In 1890, Samuel Warren and Louis Brandeis argued that the law must recognize a distinct right to privacy. They believed that technology should never be allowed to strip away our "inviolate personality." Today, the internet has forgotten this.

In a bakery, the baker counts the sale, but they don't pin a GPS tracker to your collar to see where you go next. The internet broke this default. We are fixing it. We count the visit, not the person.

What "Privacy-First" Actually Means

Privacy is not a legal checklist. It is the moral space individuals need to think, choose, and become themselves.

For us, being privacy-first means we minimize data by default, regardless of what the law technically allows. It is a proactive, values-driven approach that treats privacy as a product virtue. We ask: "How can we give users value without collecting sensitive data?"

The Hierarchy of Privacy

Diagram of the Privacy Hierarchy: Ephemerality is the foundation, supporting Aggregation, which leads to Insight.

"We build insight on a foundation of ephemerality."

Here is exactly what happens when a visitor loads your page.

1. The Visit (Not the Visitor)

You walk into the store. We count the entry. Unlike traditional analytics, we do not set a cookie. There is no persistent ID stamped on your device. The interaction is treated as ephemeral, just like in the physical world.

2. The 24-Hour Firewall

We generate a Visit ID using a one-way cryptographic hash. This "Salt" is a random secret that auto-rotates every 24 hours.

3. The Daily Reset

When the salt rotates at midnight, the math changes. If the same user returns tomorrow, they generate a completely different hash. We cannot mathematically link the two visits. This creates a privacy firewall between days.

4. Aggregated & Safe

We store the anonymous visit context (Page URL, Browser, Country) and discard the raw IP address immediately. Because the link to the user is broken every 24 hours, this data is technically incapable of building a long-term user profile.

The Privacy Trade-Off

We killed the cookie. We must be honest about what that costs—and what it gains.

The Cost: Multi-Touch Attribution

Because we do not track users across days, we cannot tell you that someone clicked an ad on Monday and bought a product on Friday.

That said, you still get powerful attribution within each session: UTM campaign parameters, referrer sources, and full same-session journey tracking all work out of the box.

Multi-touch attribution is increasingly unreliable anyway — users switch devices, clear cookies, and use multiple browsers. We chose to give you accurate same-session data rather than a cross-day model built on shaky foundations.

The Gain: Your Missing Visitors

The current web analytics model is broken. By removing the invasive tracker, we remove the need for the banner. No more intrusive consent popups that frustrate visitors and increase bounce rates before they even see your content.
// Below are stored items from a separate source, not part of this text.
-- ==== Sys2Proof/Tests/Slice0.lean ====
section
/-! SUPPORT. The model's own tests. Expected values are the spec's (95_test_vectors.md, named V10 and on, or the rule
named beside a test). The theorems `witness_<Statement>` show operands and states that meet the hypotheses of a
statement, clause by clause. -/

namespace Sys2Proof.Machine

/-! ### Helpers -/

/-- The state a result answers; the reset state where it answers none. -/
def after : Result → State
  | .next s => s
  | _ => State.reset

/-- What STATUS, FINFO and RESULT show after a result. -/
def shows (r : Result) : Nat × Nat × Nat :=
  ((after r).status.toNat, (after r).regs.finfo.toNat, (after r).regs.result.toNat)

/-- Bytes at an address and on. -/
def bytesAt (base : Nat) (l : List Nat) : Memory := l.mapIdx fun k b => (base + k, BitVec.ofNat 8 b)

/-- The unit after reset, with memory and operand registers of a region of `size` x `size` samples in two views. -/
def regionState (m : Memory) (a b stride size : Nat) (bias : Word) : State :=
  { State.reset with
    mem := m
    regs := { Regs.zero with
      aBase := BitVec.ofNat 64 a, aStride := BitVec.ofNat 32 stride, bBase := BitVec.ofNat 64 b,
      bStride := BitVec.ofNat 32 stride, width := BitVec.ofNat 32 size, height := BitVec.ofNat 32 size,
      biasBase := bias } }

/-- The four general registers and the operand of `BIAS`. -/
def wordsState (a b c d : Word) : State :=
  { State.reset with regs := { Regs.zero with w0 := a, w1 := b, w2 := c, w3 := d } }

/-- A unit that waits in front of memory holding two 4 x 4 regions of either depth, 32 bytes each. -/
def small : State :=
  regionState (bytesAt 0x1000 (List.replicate 32 7) ++ bytesAt 0x2000 (List.replicate 32 7)) 0x1000 0x2000 4 4
    0x3FF0000000000000#64

/-- The same with other operand registers. -/
def smallWith (f : Regs → Regs) : State := { small with regs := f small.regs }

def faultedUnit : State := { State.reset with run := .faulted .geometry, regs := { Regs.zero with finfo := 1 } }

def busyUnit : State := { State.reset with run := .busy .psydS (some 2) }

/-! ### Well-formedness (30_encoding.md R98) -/

/-- Fields that are those of `NOP`. -/
def nopFields : Fields := ⟨0, 0, 0, 0, 0, 0⟩

theorem test_wellFormed_nop : nopFields.wellFormed = true := by decide
theorem test_refuse_reserved_bits : { nopFields with reserved := 1 }.error? = some .reservedBits := by decide
theorem test_refuse_top_bit : { nopFields with reserved := 0x200000#22 }.error? = some .reservedBits := by decide
theorem test_refuse_reserved_op :
    { nopFields with op := 8 }.error? = some .reservedOp ∧ { nopFields with op := 14 }.error? = some .reservedOp := by
  decide
theorem test_refuse_unused_d : { nopFields with op := 6, d := 1 }.error? = some .unusedField := by decide
theorem test_refuse_unused_z : { nopFields with op := 1, z := 1 }.error? = some .unusedField := by decide
theorem test_refuse_unused_rd : { nopFields with op := 3, rd := 1 }.error? = some .unusedField := by decide
theorem test_refuse_unused_rs : { nopFields with op := 2, rs := 2 }.error? = some .unusedField := by decide
theorem test_accept_used_fields : (Fields.mk 1 1 0 2 3 0).wellFormed = true := by decide

/-! ### Decoding: words written out bit by bit, reserved(22) rs(2) rd(2) z d op(4), from R91 and R93 -/

theorem test_decode_nop : decode 0b0000000000000000000000_00_00_0_0_0000#32 = .ok .nop := by decide
theorem test_decode_abs2L16 : decode 0b0000000000000000000000_10_11_0_0_0001#32 = .ok (.abs2L16 .w3 .w2) := by decide
theorem test_decode_abs2L32 : decode 0b0000000000000000000000_11_10_0_1_0001#32 = .ok (.abs2L32 .w2 .w3) := by decide
theorem test_decode_abs2L16_other :
    decode 0b0000000000000000000000_00_01_0_0_0001#32 = .ok (.abs2L16 .w1 .w0) := by decide
theorem test_decode_had4B32 : decode 0b0000000000000000000000_00_00_0_0_0010#32 = .ok .had4B32 := by decide
theorem test_decode_had4B64 : decode 0b0000000000000000000000_00_00_0_1_0010#32 = .ok .had4B64 := by decide
theorem test_decode_satd4S_b : decode 0b0000000000000000000000_00_00_0_0_0011#32 = .ok (.satd4S .b) := by decide
theorem test_decode_satd4S_zero : decode 0b0000000000000000000000_00_00_1_0_0011#32 = .ok (.satd4S .zero) := by decide
theorem test_decode_satd4H : decode 0b0000000000000000000000_00_00_1_1_0011#32 = .ok (.satd4H .zero) := by decide
theorem test_decode_sa8dS : decode 0b0000000000000000000000_00_00_1_0_0100#32 = .ok (.sa8dS .zero) := by decide
theorem test_decode_sa8dH : decode 0b0000000000000000000000_00_00_0_1_0100#32 = .ok (.sa8dH .b) := by decide
theorem test_decode_psydS : decode 0b0000000000000000000000_00_00_0_0_0101#32 = .ok .psydS := by decide
theorem test_decode_psydH : decode 0b0000000000000000000000_00_00_0_1_0101#32 = .ok .psydH := by decide
theorem test_decode_bias : decode 0b0000000000000000000000_00_00_0_0_0110#32 = .ok .bias := by decide
theorem test_decode_fdistS : decode 0b0000000000000000000000_00_00_0_0_0111#32 = .ok .fdistS := by decide
theorem test_decode_fdistH : decode 0b0000000000000000000000_00_00_0_1_0111#32 = .ok .fdistH := by decide
theorem test_decode_rst : decode 0b0000000000000000000000_00_00_0_0_1111#32 = .ok .rst := by decide

/-- The illegal words that 95_test_vectors.md lists. -/
theorem test_decode_illegal : ([0x8, 0x9, 0xA, 0xB, 0xC, 0xD, 0xE, 0x10, 0x20, 0x40, 0x100, 0x21, 0x22, 0x42, 0x102,
    0x43, 0x103, 0x44, 0x25, 0x16, 0x26, 0x27, 0x1F, 0x2F, 0x400, 0x401, 0x80000000, 0xFFFFFFFF].all
      fun w => (decodeTableWord 32 w).isNone) = true := by decide

/-! ### The commands -/

/-- V94. -/
theorem test_nop : shows (step (State.reset.withFetchWord 32 0)) = (2, 0, 0) := by decide

/-- V15: the destination's upper half is zero, the source keeps all its bits. -/
theorem test_abs2L16 :
    after (step ((wordsState 0 0 0xDEADBEEF0004FFFD#64 0xFFFFFFFFFFFFFFFF#64).withFetchWord 32 0x2C1)) =
      { wordsState 0 0 0xDEADBEEF0004FFFD#64 0x0000000000050003#64 with run := .idle true } := by decide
Consent Banners ~30-55% Data Loss*

Ad Blockers ~10-15% Data Loss*

VeritaMetrics 0% Data Loss

* Consent opt-in rates vary by region and industry. EU opt-in rates average 40-50% according to Cookiebot and Usercentrics research. Ad blocker adoption figures from PageFair / Blockthrough reports.

Compliance by Design

We operate on a simple legal distinction: The Store vs. The Home.

Legitimate Interest: A shopkeeper has a right to know how many people entered the store. This is our Visit ID.
Explicit Consent: A shopkeeper needs permission to follow customers home. This is the Persistent Cookie.

We stick to the store.

GDPR Analysis

Article 6(1)(f): Processing is necessary for the purposes of the legitimate interests pursued by the controller.

Balancing Test: Does this override user rights?
No. Because the data is ephemeral (24h expiry), salted, and cannot be used for cross-site tracking.

What We Never Collect

Privacy is not just about what we do — it is about what we refuse to do, by design.

Cookies or Local Storage (We do not store anything on the user's device)

IP Addresses (Used momentarily for lookup, then permanently deleted)

Cross-Site Tracking (We cannot see user activity on other websites)

Persistent User Profiles (We cannot track a user across different days)

Precise Location (No GPS or exact coordinates)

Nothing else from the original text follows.